◆ **Task requirements**: Present the lines below again, exactly as they stand.

◆ **Recorded information**:
================================

-- ==== Sys2Proof/Machine/SensorCommands.lean ====
section
/-! DEFINITION. The joint measurement (R90, R91), the wheel (R105 to R110, R114 to R116), the 1 ms tick, and the commands
JOINT_MEASUREMENT_START, JOINT_FALLING_EDGE, JOINT_READING_COMPLETE, WHEEL_TICK, WHEEL_TOOTH and STALL. -/

namespace Sys2Proof.Machine

/-! ## Joint -/

/-- The joint pin is sampled: released, and not at END (R90, R103). -/
def State.jointSampled (s : State) : Bool := s.released && !s.isEnd

/-- A rising edge in UNARMED (R90): both counts begin at 0. -/
def State.startMeasurement (s : State) : State :=
  s.withJoint { s.joint with measurement := .measuring 0 0 true }

/-- JOINT_MEASUREMENT_START (R90): the first rising edge; in MEASURING it is no such edge (log 2). -/
def execJointMeasurementStart (s : State) : Host.Outcome State Fault Refusal :=
  .next (if s.jointSampled = true ∧ s.joint.measurement = .unarmed then s.startMeasurement else s)

/-- A count that advances and stops at 65535 (R90). -/
def advanceCount (n samples : Nat) : Nat := min countLimit (n + samples)

/-- A falling edge (R90): in MEASURING both counts have advanced by the samples since the rising edge and the high-time
count stops; in UNARMED it is passed over. -/
def State.fallingEdge (s : State) (samples : Nat) : State :=
  match s.joint.measurement with
  | .measuring period high true =>
    s.withJoint { s.joint with
      measurement := .measuring (advanceCount period samples) (advanceCount high samples) false }
  | .measuring _ _ false => s
  | .unarmed => s

/-- JOINT_FALLING_EDGE (R90), this many samples after the rising edge (log 17). -/
def execJointFallingEdge (samples : Nat) (s : State) : Host.Outcome State Fault Refusal :=
  .next (if s.jointSampled then s.fallingEdge samples else s)

/-- A completed reading replaces the last, sets the fresh flag, and sets the valid flag by the test of R92 (R91). -/
def State.completeReading (s : State) (period high : Nat) : State :=
  let r : Reading := { period := period, high := high, duty := dutyOf high period }
  s.withJoint { s.joint with
    measurement := .measuring 0 0 true, reading := some r, fresh := true, valid := readingValid s.params r }

/-- A rising edge in MEASURING, after its falling edge (R90, R91): the period completes and the next one opens. -/
def State.risingEdge (s : State) (samples : Nat) : State :=
  match s.joint.measurement with
  | .measuring period high false => s.completeReading (advanceCount period samples) high
  | .measuring _ _ true => s
  | .unarmed => s

/-- JOINT_READING_COMPLETE (R91), this many samples after the falling edge (log 17); an edge that cannot complete a
period changes nothing (log 2). -/
def execJointReadingComplete (samples : Nat) (s : State) : Host.Outcome State Fault Refusal :=
  .next (if s.jointSampled then s.risingEdge samples else s)

/-! ## Wheel -/

/-- The measured speed is valid (R114). -/
def WheelBlock.speedValid (w : WheelBlock) : Bool := decide (1 ≤ w.period ∧ w.period ≤ 65534) && !w.frozen

/-- The drag evaluation (R116), made when the measured speed is valid, the drive is RUNNING and the expected speed is
above 0; otherwise the factor is kept. -/
def State.evaluateDrag (s : State) : State :=
  if WheelBlock.speedValid s.wheel = true ∧ s.drive.st = .running ∧ 0 < s.expectedSpeed then
    let ratio := dragRatio s.speed s.expectedSpeed
    if ratio < s.params.dragThreshold then (s.withWheel { s.wheel with drag := ratio }).raise .drag
    else s.withWheel { s.wheel with drag := 1000 }
  else s

/-- A tooth, by the flags it finds (R107). -/
def State.takeTooth (s : State) : State :=
  if s.wheel.frozen then s
  else if s.wheel.armed = false then s.withWheel { s.wheel with armed := true, counter := 0 }
  else if s.wheel.counter = 0 then s
  else (s.withWheel { s.wheel with period := s.wheel.counter, counter := 0 }).evaluateDrag

/-- WHEEL_TOOTH (R107): the qualified level has gone from low to high (log 21). -/
def execWheelTooth (s : State) : Host.Outcome State Fault Refusal :=
  .next
    (if s.released then (s.withWheel { s.wheel with level := some .high, lastSample := some .high }).takeTooth else s)

/-- STALL (R110): the stall test that finds the counter at the threshold and no freeze (R109); otherwise it raises
nothing (log 22). -/
def execStall (s : State) : Host.Outcome State Fault Refusal :=
  .next (if s.released then s.stallTest else s)

/-- The qualified level after a sample (R105): two consecutive equal samples take it. -/
def qualifiedLevel (w : WheelBlock) (sample : Level) : Option Level :=
  if w.lastSample = some sample then some sample else w.level

/-- The sample qualifies a tooth (R105): a change from low to high, so not an establishment. -/
def toothFound (w : WheelBlock) (sample : Level) : Bool :=
  decide (w.level = some .low) && decide (qualifiedLevel w sample = some .high)

/-- The tick counter at a tick (R106): it advances while energized and stays at 65535. -/
def WheelBlock.tick (w : WheelBlock) (sample : Level) (energized : Bool) : WheelBlock :=
  { w with
    level := qualifiedLevel w sample
    lastSample := some sample
    counter := if energized then advanceCount w.counter 1 else w.counter }

/-- Every input's sample is due: a 1 ms tick has come (R175). -/
def everySampleDue : PerInput Bool :=
  { safe := true, hand := true, jogF := true, jogR := true, drdy := true, aux := true }

/-- A running timer 1 ms later; it stays at 0 until its expiry is taken (log 3). -/
def Timer.tick (t : Timer) : Timer := { t with left := t.left - 1 }

/-- One tick of the 1 kHz reference in the millisecond counts beside the Wheel Monitor's (R192, log 4): the timers, the
RATE_REF period (R121), the reference count and the samples due at it (R175). -/
def State.tickReference (s : State) : State :=
  (((s.withPower { s.power with refTick := (s.power.refTick + 1) % 20, sampleDue := everySampleDue }).withLine { s.line with
    frameTimer := s.line.frameTimer.map Timer.tick }).withDrive { s.drive with
      period := s.drive.period.map Timer.tick
      phase := s.drive.phase.map Timer.tick
      rateOut := s.drive.rateRef }).withLamp { s.lamp with stepTimer := s.lamp.stepTimer.map Timer.tick }

/-- The 1 ms tick at the Wheel Monitor (R106), in its order: sample, counter, tooth, stall test. -/
def State.wheelTick (s : State) (sample : Level) : State :=
  let t := s.withWheel (WheelBlock.tick s.wheel sample s.wheelEnergized)
  (if toothFound s.wheel sample then t.takeTooth else t).stallTest

/-- WHEEL_TICK (R106, R192): one 1 ms tick of the reference. The spec does not order what falls on one tick; the model
takes the timers and the RATE_REF period first, then the Wheel Monitor, and the input samples as they are sent after it
(DESIGN CHOICE, log 35). -/
def execWheelTick (sample : Level) (s : State) : Host.Outcome State Fault Refusal :=
  .next (if s.released then s.tickReference.wheelTick sample else s)

end Sys2Proof.Machine
end

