-- ==== Sys2Proof/Machine/Step.lean ====
section
/-! DEFINITION. One step: the command at the front of the queue is taken and run with the rest of the queue; on an empty
queue the block idles (log 5). -/

namespace Sys2Proof.Machine

/-- One step of the block. -/
def step (s : State) : Host.Outcome State Fault Refusal :=
  match s.pending with
  | [] => .next s
  | c :: rest => exec c (s.withPending rest)

/-- `s` with the command that the word spells put at the front of its queue; no row gives bits, so none is. -/
def State.withFetchWord (s : State) (nbits w : Nat) : State :=
  match decodeTableWord nbits w with
  | none => s
  | some c => s.withPending (c :: s.pending)

end Sys2Proof.Machine
end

================================

◆ **Solution to this problem**:
-- ==== Sys2Proof/Machine/SensorCommands.lean ====
section
/-! DEFINITION. The joint measurement (R90, R91), the wheel (R105 to R110, R114 to R116), the 1 ms tick, and the commands
JOINT_MEASUREMENT_START, JOINT_FALLING_EDGE, JOINT_READING_COMPLETE, WHEEL_TICK, WHEEL_TOOTH and STALL. -/

namespace Sys2Proof.Machine

/-! ## Joint -/

/-- The joint pin is sampled: released, and not at END (R90, R103). -/
def State.jointSampled (s : State) : Bool := s.released && !s.isEnd

/-- A rising edge in UNARMED (R90): both counts begin at 0. -/
def State.startMeasurement (s : State) : State :=
  s.withJoint { s.joint with measurement := .measuring 0 0 true }

/-- JOINT_MEASUREMENT_START (R90): the first rising edge; in MEASURING it is no such edge (log 2). -/
def execJointMeasurementStart (s : State) : Host.Outcome State Fault Refusal :=
  .next (if s.jointSampled = true ∧ s.joint.measurement = .unarmed then s.startMeasurement else s)

/-- A count that advances and stops at 65535 (R90). -/
def advanceCount (n samples : Nat) : Nat := min countLimit (n + samples)

/-- A falling edge (R90): in MEASURING both counts have advanced by the samples since the rising edge and the high-time
count stops; in UNARMED it is passed over. -/
def State.fallingEdge (s : State) (samples : Nat) : State :=
  match s.joint.measurement with
  | .measuring period high true =>
    s.withJoint { s.joint with
      measurement := .measuring (advanceCount period samples) (advanceCount high samples) false }
  | .measuring _ _ false => s
  | .unarmed => s

/-- JOINT_FALLING_EDGE (R90), this many samples after the rising edge (log 17). -/
def execJointFallingEdge (samples : Nat) (s : State) : Host.Outcome State Fault Refusal :=
  .next (if s.jointSampled then s.fallingEdge samples else s)

/-- A completed reading replaces the last, sets the fresh flag, and sets the valid flag by the test of R92 (R91). -/
def State.completeReading (s : State) (period high : Nat) : State :=
  let r : Reading := { period := period, high := high, duty := dutyOf high period }
  s.withJoint { s.joint with
    measurement := .measuring 0 0 true, reading := some r, fresh := true, valid := readingValid s.params r }

/-- A rising edge in MEASURING, after its falling edge (R90, R91): the period completes and the next one opens. -/
def State.risingEdge (s : State) (samples : Nat) : State :=
  match s.joint.measurement with
  | .measuring period high false => s.completeReading (advanceCount period samples) high
  | .measuring _ _ true => s
  | .unarmed => s

/-- JOINT_READING_COMPLETE (R91), this many samples after the falling edge (log 17); an edge that cannot complete a
period changes nothing (log 2). -/
def execJointReadingComplete (samples : Nat) (s : State) : Host.Outcome State Fault Refusal :=
  .next (if s.jointSampled then s.risingEdge samples else s)

/-! ## Wheel -/

/-- The measured speed is valid (R114). -/
def WheelBlock.speedValid (w : WheelBlock) : Bool := decide (1 ≤ w.period ∧ w.period ≤ 65534) && !w.frozen

/-- The drag evaluation (R116), made when the measured speed is valid, the drive is RUNNING and the expected speed is
above 0; otherwise the factor is kept. -/
def State.evaluateDrag (s : State) : State :=
  if WheelBlock.speedValid s.wheel = true ∧ s.drive.st = .running ∧ 0 < s.expectedSpeed then
    let ratio := dragRatio s.speed s.expectedSpeed
    if ratio < s.params.dragThreshold then (s.withWheel { s.wheel with drag := ratio }).raise .drag
    else s.withWheel { s.wheel with drag := 1000 }
  else s

/-- A tooth, by the flags it finds (R107). -/
def State.takeTooth (s : State) : State :=
  if s.wheel.frozen then s
  else if s.wheel.armed = false then s.withWheel { s.wheel with armed := true, counter := 0 }
  else if s.wheel.counter = 0 then s
  else (s.withWheel { s.wheel with period := s.wheel.counter, counter := 0 }).evaluateDrag

/-- WHEEL_TOOTH (R107): the qualified level has gone from low to high (log 21). -/
def execWheelTooth (s : State) : Host.Outcome State Fault Refusal :=
  .next
    (if s.released then (s.withWheel { s.wheel with level := some .high, lastSample := some .high }).takeTooth else s)

/-- STALL (R110): the stall test that finds the counter at the threshold and no freeze (R109); otherwise it raises
nothing (log 22). -/
def execStall (s : State) : Host.Outcome State Fault Refusal :=
  .next (if s.released then s.stallTest else s)

/-- The qualified level after a sample (R105): two consecutive equal samples take it. -/
def qualifiedLevel (w : WheelBlock) (sample : Level) : Option Level :=
  if w.lastSample = some sample then some sample else w.level

/-- The sample qualifies a tooth (R105): a change from low to high, so not an establishment. -/
def toothFound (w : WheelBlock) (sample : Level) : Bool :=
  decide (w.level = some .low) && decide (qualifiedLevel w sample = some .high)

/-- The tick counter at a tick (R106): it advances while energized and stays at 65535. -/
def WheelBlock.tick (w : WheelBlock) (sample : Level) (energized : Bool) : WheelBlock :=
  { w with
    level := qualifiedLevel w sample
    lastSample := some sample
    counter := if energized then advanceCount w.counter 1 else w.counter }

/-- Every input's sample is due: a 1 ms tick has come (R175). -/
def everySampleDue : PerInput Bool :=
  { safe := true, hand := true, jogF := true, jogR := true, drdy := true, aux := true }

/-- A running timer 1 ms later; it stays at 0 until its expiry is taken (log 3). -/
def Timer.tick (t : Timer) : Timer := { t with left := t.left - 1 }

/-- One tick of the 1 kHz reference in the millisecond counts beside the Wheel Monitor's (R192, log 4): the timers, the
RATE_REF period (R121), the reference count and the samples due at it (R175). -/
def State.tickReference (s : State) : State :=
  (((s.withPower { s.power with refTick := (s.power.refTick + 1) % 20, sampleDue := everySampleDue }).withLine { s.line with
    frameTimer := s.line.frameTimer.map Timer.tick }).withDrive { s.drive with
      period := s.drive.period.map Timer.tick
      phase := s.drive.phase.map Timer.tick
      rateOut := s.drive.rateRef }).withLamp { s.lamp with stepTimer := s.lamp.stepTimer.map Timer.tick }

/-- The 1 ms tick at the Wheel Monitor (R106), in its order: sample, counter, tooth, stall test. -/
def State.wheelTick (s : State) (sample : Level) : State :=
  let t := s.withWheel (WheelBlock.tick s.wheel sample s.wheelEnergized)
  (if toothFound s.wheel sample then t.takeTooth else t).stallTest

/-- WHEEL_TICK (R106, R192): one 1 ms tick of the reference. The spec does not order what falls on one tick; the model
takes the timers and the RATE_REF period first, then the Wheel Monitor, and the input samples as they are sent after it
(DESIGN CHOICE, log 35). -/
def execWheelTick (sample : Level) (s : State) : Host.Outcome State Fault Refusal :=
  .next (if s.released then s.tickReference.wheelTick sample else s)

end Sys2Proof.Machine
end

-- ==== Sys2Proof/Machine/Step.lean ====
section
/-! DEFINITION. One step: the command at the front of the queue is taken and run with the rest of the queue; on an empty
queue the block idles (log 5). -/

namespace Sys2Proof.Machine

/-- One step of the block. -/
def step (s : State) : Host.Outcome State Fault Refusal :=
  match s.pending with
  | [] => .next s
  | c :: rest => exec c (s.withPending rest)

/-- `s` with the command that the word spells put at the front of its queue; no row gives bits, so none is. -/
def State.withFetchWord (s : State) (nbits w : Nat) : State :=
  match decodeTableWord nbits w with
  | none => s
  | some c => s.withPending (c :: s.pending)

end Sys2Proof.Machine
end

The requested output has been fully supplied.